Analytics in sports identify strategies and tactics that improve the likelihood of winning under a given set of rules. If these strategies lead to undesirable aesthetics, it’s the rules of the game that should be tweaked to align the aesthetic play with the efficient play. The league owns the rules, not the analytics managers, so it’s up to the league to ensure aesthetic play. You can see this in action with recent rule changes in MLB and the NFL, but perhaps the most stark recent example was the NBA tweaking how certain plays were called mid-season to reduce the rewards for flopping and foul-drawing.

Rule changes can also shift the sports equilibria. This is most easy to see in eSports, such as League of Legends, where regular balance changes shift which strategies and characters are viable from season to season and week to week.

Prediction is toughest when nonlinear interactions dominate

This is generally true, but sports offer a stark example. Baseball is relatively easy to understand from an analytics perspective not (just) of the volume of discrete data generated during a game and a season, but also becuase there isn’t a ton of complex non-additive interaction between players. If you’re a short stop, you might cheat over an extra step in one direction or the other depending on the fielding range of your 2B and 3B, but it won’t effect how you play very much. On a basketball court, OTOH, a point guard will have completely different reads and passes if he’s playing alongside a rim-running center as opposed to a player inclined to pick-and-pop. The specific abilities and limitations of your team mates effect how the opposing defense is set up against you and often your role within an offense. Sports like hockey and soccer are similar. Football is (IMO) in between with some positions and players being highly interactive (QBs and WRs for one) while are are somehwat less (e.g., CBs).

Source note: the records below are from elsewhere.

-- ==== Sys2Proof/Certificates/Slice0/Obligations.lean ====
section
/-! DEFINITION. The statements for the provers: what the machine, each family of commands and each kind of state do by the spec's
rules. A clause that rests on a row of the assumption log names the row. -/

section Statements

open Sys2Proof Sys2Proof.Machine

/-! ### The machine -/

/-- A step takes the command at the front of the queue and runs it on the state with the queue's rest. With no command waiting the
part idles: the model's choice (log 2). -/
def Obligations.StepRunsTheFrontCommand : Prop :=
  (∀ (c : Instr) (cs : List Instr) (s : State), step { s with pending := c :: cs } = exec c { s with pending := cs })
  ∧ (∀ s : State, s.pending = [] → step s = .next s)

/-- Every command answers a next state and leaves the waiting commands as they are. -/
def Obligations.EveryCommandCompletes : Prop :=
  ∀ (c : Instr) (s : State), ∃ t, exec c s = .next t ∧ t.pending = s.pending

/-- The values the spec gives after power-on reset: RIF, SMU, STC, UDIR, CENG, PATH, OKU and SPORT. -/
def Obligations.ResetValues : Prop :=
  let s := State.reset
  s.rif.supply = .lost ∧ s.rif.lossTimer = none ∧ s.rif.polarity = .unknown ∧ s.rif.queue = []
    ∧ s.smu.holds = [] ∧ s.smu.waits = [] ∧ freeCount s.smu.holds = 24
    ∧ s.stc.state = .unconfigured ∧ s.stc.locked = false ∧ s.stc.buffer = [] ∧ s.stc.learn = none ∧ s.stc.stagger = none
    ∧ s.stc.outcome = .none ∧ s.stc.sequence = 0#8
    ∧ (∀ k, s.udir.lineAt k = none) ∧ s.udir.seeks = [] ∧ s.udir.offer = .none
    ∧ (∀ i, s.ctx i = none)
    ∧ (∀ n, s.path.enable n = none) ∧ (∀ i, s.path.record i = none) ∧ s.path.owner = none ∧ s.path.gate = false ∧ s.path.rate = 1
    ∧ (∀ k, (s.oku.key k).active = false) ∧ s.oku.strike = none ∧ s.oku.ringer = .silent ∧ (∀ i : Ref, s.oku.alerting[i] = false)
    ∧ s.oku.strikeFault.counter = 0 ∧ s.oku.ringerFault.counter = 0 ∧ s.oku.strikeFault.sticky = false
    ∧ s.oku.ringerFault.sticky = false ∧ (∀ i : Ref, s.oku.door[i] = none)
    ∧ s.sport.config = .powerOn ∧ s.sport.notices = [] ∧ s.sport.overflow = false ∧ s.sport.dnd = false
    ∧ s.sport.attn0 = false ∧ s.sport.attn1 = false

/-- Power-on reset at any time: every block at its reset values, the return timer running where supply is present and a debounce
timer where a key's input is active; the pins, the clock and the waiting commands stand outside it (log 5). -/
def Obligations.PowerOnResetStartsTimers : Prop :=
  ∀ s : State,
    exec .powerOnReset s = .next
      { State.reset with
        now := s.now, eventNo := s.eventNo, pins := s.pins, pending := s.pending
        rif := { State.reset.rif with returnTimer := if s.pins.supply then some (s.now + 20) else none }
        oku := { State.reset.oku with
          hook := ⟨false, if s.pins.hook then some (s.now + 10) else none⟩
          doorKey := ⟨false, if s.pins.doorKey then some (s.now + 10) else none⟩
          deskKey := ⟨false, if s.pins.deskKey then some (s.now + 10) else none⟩ } }

/-! ### Supply and polarity -/

/-- The supply monitor's timers start and stop with the supply. In LEARNING the polarity is read once from the pair. That a SUPPLY_FALLS or
SUPPLY_RISES at the level that stands, and a POLARITY_FOUND outside a LEARNING with polarity unknown, change nothing is the model's
reading (log 3, deduced). -/
def Obligations.SupplyAndPolarity : Prop :=
  (∀ s : State,
    (s.pins.supply = true → s.rif.supply = .present →
      exec .supplyFalls s = .next
        { s with pins := { s.pins with supply := false }, rif := { s.rif with lossTimer := some (s.now + 50) } })
    ∧ (s.pins.supply = true → s.rif.supply = .lost →
      exec .supplyFalls s = .next
        { s with pins := { s.pins with supply := false }, rif := { s.rif with returnTimer := none } })
    ∧ (s.pins.supply = false → exec .supplyFalls s = .next s)
    ∧ (s.pins.supply = false → s.rif.supply = .present →
      exec .supplyRises s = .next { s with pins := { s.pins with supply := true }, rif := { s.rif with lossTimer := none } })
    ∧ (s.pins.supply = false → s.rif.supply = .lost →
      exec .supplyRises s = .next
        { s with pins := { s.pins with supply := true }, rif := { s.rif with returnTimer := some (s.now + 20) } })
    ∧ (s.pins.supply = true → exec .supplyRises s = .next s))
  ∧ (∀ (s : State) (aHigher : Bool),
      (s.stc.state = .learning → s.rif.polarity = .unknown →
        exec (.polarityFound aHigher) s = .next
          { s with rif := { s.rif with polarity := if aHigher then .normal else .swapped } })
      ∧ (s.stc.state ≠ .learning ∨ s.rif.polarity ≠ .unknown → exec (.polarityFound aHigher) s = .next s))

/-- The loss timer's expiry: the supply is LOST, every detector ABSENT; LEARNING and JOINED go to ISOLATED with the directory kept,
LEAVING goes to CONFIGURED, and no other state changes. Every context ends: the CALL_ENDED notices come before the STATION notice, the
ringer falls silent, and no door request is left. The return timer's expiry: the supply is PRESENT; ISOLATED goes to LEARNING with its
JOIN queued, its directory kept and its polarity to be found; no other state changes. The clock's move to each expiry is the model's
choice (log 1). -/
def Obligations.RiserLossAndReturn : Prop :=
  (∀ (s : State) (e : Nat), s.rif.lossTimer = some e →
    ∃ t, exec .supplyLossTimerExpiry s = .next t ∧ t.now = max s.now e ∧ t.rif.supply = .lost ∧ t.rif.lossTimer = none
      ∧ (∀ h n, t.path.detector h n = false) ∧ t.rif.polarity = s.rif.polarity ∧ t.oku.strike = s.oku.strike
      ∧ t.sport.config = s.sport.config
      ∧ (s.stc.state = .learning ∨ s.stc.state = .joined →
        t.stc.state = .isolated ∧ t.stc.locked = true ∧ t.offTheRiser ∧ t.udir.lines = s.udir.lines
          ∧ PostsInTurn (s.endNotices ++ [.station s.stc.state .isolated .riserLost]) s t)
      ∧ (s.stc.state = .leaving →
        t.nowConfigured .leaving .riserLost ∧ PostsInTurn (s.endNotices ++ [.station .leaving .configured .riserLost]) s t)
      ∧ (s.stc.state ∈ [StationState.learning, .joined, .leaving] → AlertLaw s → RingerLaw s → DoorLaw s → t.hushed)
      ∧ (s.stc.state = .unconfigured ∨ s.stc.state = .configured ∨ s.stc.state = .isolated →
        t.stc = s.stc ∧ t.ctxs = s.ctxs ∧ t.smu = s.smu ∧ t.udir = s.udir ∧ t.sport = s.sport ∧ t.rif.queue = s.rif.queue ∧ t.oku = s.oku))
  ∧ (∀ (s : State) (e : Nat), s.rif.returnTimer = some e →
      ∃ t, exec .returnTimerExpiry s = .next t ∧ t.now = max s.now e ∧ t.rif.supply = .present ∧ t.rif.returnTimer = none
        ∧ (s.stc.state = .isolated → s.rif.queue = [] →
          t.stc.state = .learning ∧ t.stc.locked = true ∧ t.stc.buffer = [] ∧ t.stc.learn = none ∧ t.stc.stagger = none
            ∧ t.stc.outcome = .none ∧ t.smu = { holds := [], waits := [] } ∧ t.rif.polarity = .unknown
            ∧ t.rif.queue = [Entry.fresh s.joinFrame] ∧ t.udir.lines = s.udir.lines ∧ t.udir.seeks = []
            ∧ PostsInTurn [.station .isolated .learning .riserReturned] s t)
        ∧ (s.stc.state ≠ .isolated →
          t = { s with now := max s.now e, rif := { s.rif with supply := .present, returnTimer := none } }))

/-! ### Openings, spoils and recalls -/

/-- In an opening the candidate is the oldest entry of the lowest class among the entries that had reached RIF. Where its key is the
lowest, its carriage starts, a SNAPSHOT taking the contents of the copy; where another key is lower, nothing changes. A station whose
queue holds no entry that had reached RIF, the empty queue among them, has no candidate, and one off the riser does not contend: for
either nothing changes. -/
def Obligations.OpeningCarriesTheOldestOfTheLowestClass : Prop :=
  (∀ (s : State) (other : Option ArbKey) (unreached : Nat), s.onRiser = false ∨ s.rif.queue.length ≤ unreached →
    exec (.opening other unreached) s = .next s)
  ∧ (∀ (s : State) (pre post late : List Entry) (e : Entry) (other : Option ArbKey),
    s.onRiser = true → s.carrying = none → s.rif.queue = pre ++ e :: post ++ late →
    (∀ x ∈ pre, e.frame.cls < x.frame.cls) → (∀ x ∈ post, e.frame.cls ≤ x.frame.cls) →
    ((∀ o, other = some o → e.frame.cls < o.cls.toNat ∨ (e.frame.cls = o.cls.toNat ∧ s.own ≤ o.addr)) →
      exec (.opening other late.length) s = .next
        { s with rif := { s.rif with
          queue := pre ++ { e with carriage := .carrying, frame := if e.frame.kind = .snapshot then s.smu.compose else e.frame }
            :: post ++ late } })
    ∧ (∀ o, other = some o → o.cls.toNat < e.frame.cls ∨ (e.frame.cls = o.cls.toNat ∧ o.addr < s.own) →
      exec (.opening other late.length) s = .next s))

/-- An address conflict, found while sending or in a taken frame of the own address that this station did not send: the station
enters CONFIGURED with everything gone, the ringer silent and no door request left, and posts the CALL_ENDED notices of its contexts,
then the FAULT notice of kind CONFLICT, then the STATION notice. -/
def Obligations.ConflictLeavesTheRiser : Prop :=
  ∀ s : State, s.onRiser = true →
    let conflicts := fun (t : State) => t.nowConfigured s.stc.state .conflict ∧ SameFixtures s t
      ∧ PostsInTurn (s.endNotices ++ [.fault .conflict false, .station s.stc.state .configured .conflict]) s t
      ∧ (AlertLaw s → RingerLaw s → DoorLaw s → t.hushed)
    (s.carrying.isSome = true → ∃ t, exec .readBackMismatch s = .next t ∧ conflicts t)
    ∧ (s.carrying = none → ∀ (c : Instr) (f : Frame), takenFrame c = some (s.own, f) → ∃ t, exec c s = .next t ∧ conflicts t)
    ∧ (s.carrying = none → ∀ (k : Byte) (body : List Byte),
      ∃ t, exec (.unsuitedFrameTaken s.own k body) s = .next t ∧ conflicts t)

/-- A frame that suits no kind, or whose sender is out of range, is ignored, and a station that takes no frames takes none. Of a
command that the part cannot meet, an UNSUITED_FRAME_TAKEN whose body suits its kind or a frame's own command whose fields do not,
the model too makes an ignored frame: its choice (log 29). -/
def Obligations.UnsuitedAndUnheardFramesDoNothing : Prop :=
  ∀ s : State,
    (∀ x k body, x ≠ s.own → exec (.unsuitedFrameTaken x k body) s = .next s)
    ∧ (s.onRiser = false → ∀ c x f, takenFrame c = some (x, f) → exec c s = .next s)
    ∧ (∀ c x f, takenFrame c = some (x, f) → x ≠ s.own → validAddr x = false ∨ f.suits = false → exec c s = .next s)

/-- A receiver drives the spoil mark exactly under the four conditions of the table. A spoiled attempt below the sixteenth is
counted, and the entry waits at its place; nothing else of the station changes but for a LEAVE that becomes due. -/
def Obligations.SpoilMarksAndAttempts : Prop :=
  (∀ (s : State) (a : Byte), s.onRiser = true → s.carrying = none →
    (∀ (code sender len : Byte) (rest : List Byte),
      let spoils : Bool := decide
        (sender ≠ a ∨ 160 < len.toNat ∨ rest.length < len.toNat + 2
          ∨ wordBytes (checkSequence (code :: sender :: len :: rest.take len.toNat)) ≠ (rest.drop len.toNat).take 2)
      exec (.frameSpoiled a (code :: sender :: len :: rest)) s = .next { s with rif := { s.rif with spoilMark := spoils } })
    ∧ (∀ received : List Byte, received.length < 3 →
      exec (.frameSpoiled a received) s = .next { s with rif := { s.rif with spoilMark := true } }))
  ∧ (∀ (s : State) (pre post : List Entry) (e : Entry) (a : Byte) (received : List Byte),
      s.onRiser = true → s.rif.queue = pre ++ e :: post → e.carriage = .carrying →
      (∀ x ∈ pre ++ post, x.carriage = .waiting) → s.recallHeld e.frame.ident = false → e.attempts + 1 < 16 →
      ∃ t more, exec (.frameSpoiled a received) s = .next t
        ∧ t.rif.queue = pre ++ { e with attempts := e.attempts + 1, carriage := .waiting } :: post ++ more
        ∧ (more = [] ∨ more = [Entry.fresh .leave]) ∧ (s.stc.state ≠ .leaving → more = [])
        ∧ t.rif.recalls = s.rif.recalls ∧ t.smu = s.smu ∧ t.stc = s.stc ∧ t.udir = s.udir ∧ t.ctxs = s.ctxs ∧ t.path = s.path
        ∧ t.oku = s.oku ∧ t.sport = s.sport)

The more depending a player’s individual performance and statistics depend on the specific combination of teammates and opponents, the harder it becomes to predict how novel combinations of players will perform.

Prospect theory gives us useful intution about what types efficiencies analytics can uncover

Why did no one go for it often enough on 4th down before some nerds proved the useful of this to football coaches? Probably because of cognitive biases like loss aversion, as explained by Khaneman and Tversky’s seminal work!

Game Theory Optimal sports?

No-limit Texas Hold’em is now a “solved” game, at least for computers. Unsurprisingly, it’s a Nash equilibrium. But no human will every be able to truly be play perfectly GTO, so there will always be room for players to try to get an edge. Similarly, players in sports are never identical, and each develop a unique combination of skills that evolve over time. So even if someone could “solve” a sport like baseball or football by coming up with some game theory optimal strategy, that strategy would have to be tweaked and adjusted to suite the individual players trying to execute it. ### And more?

That seems like enough teasers for tonight. Maybe I’ll flesh these thoughts out in the future, maybe I’ll come up with some thing else to talk about, or maybe I’ll let this go dormant again. These are fun things to think about, though, and I’m excited to see where discussion of them moves in the future.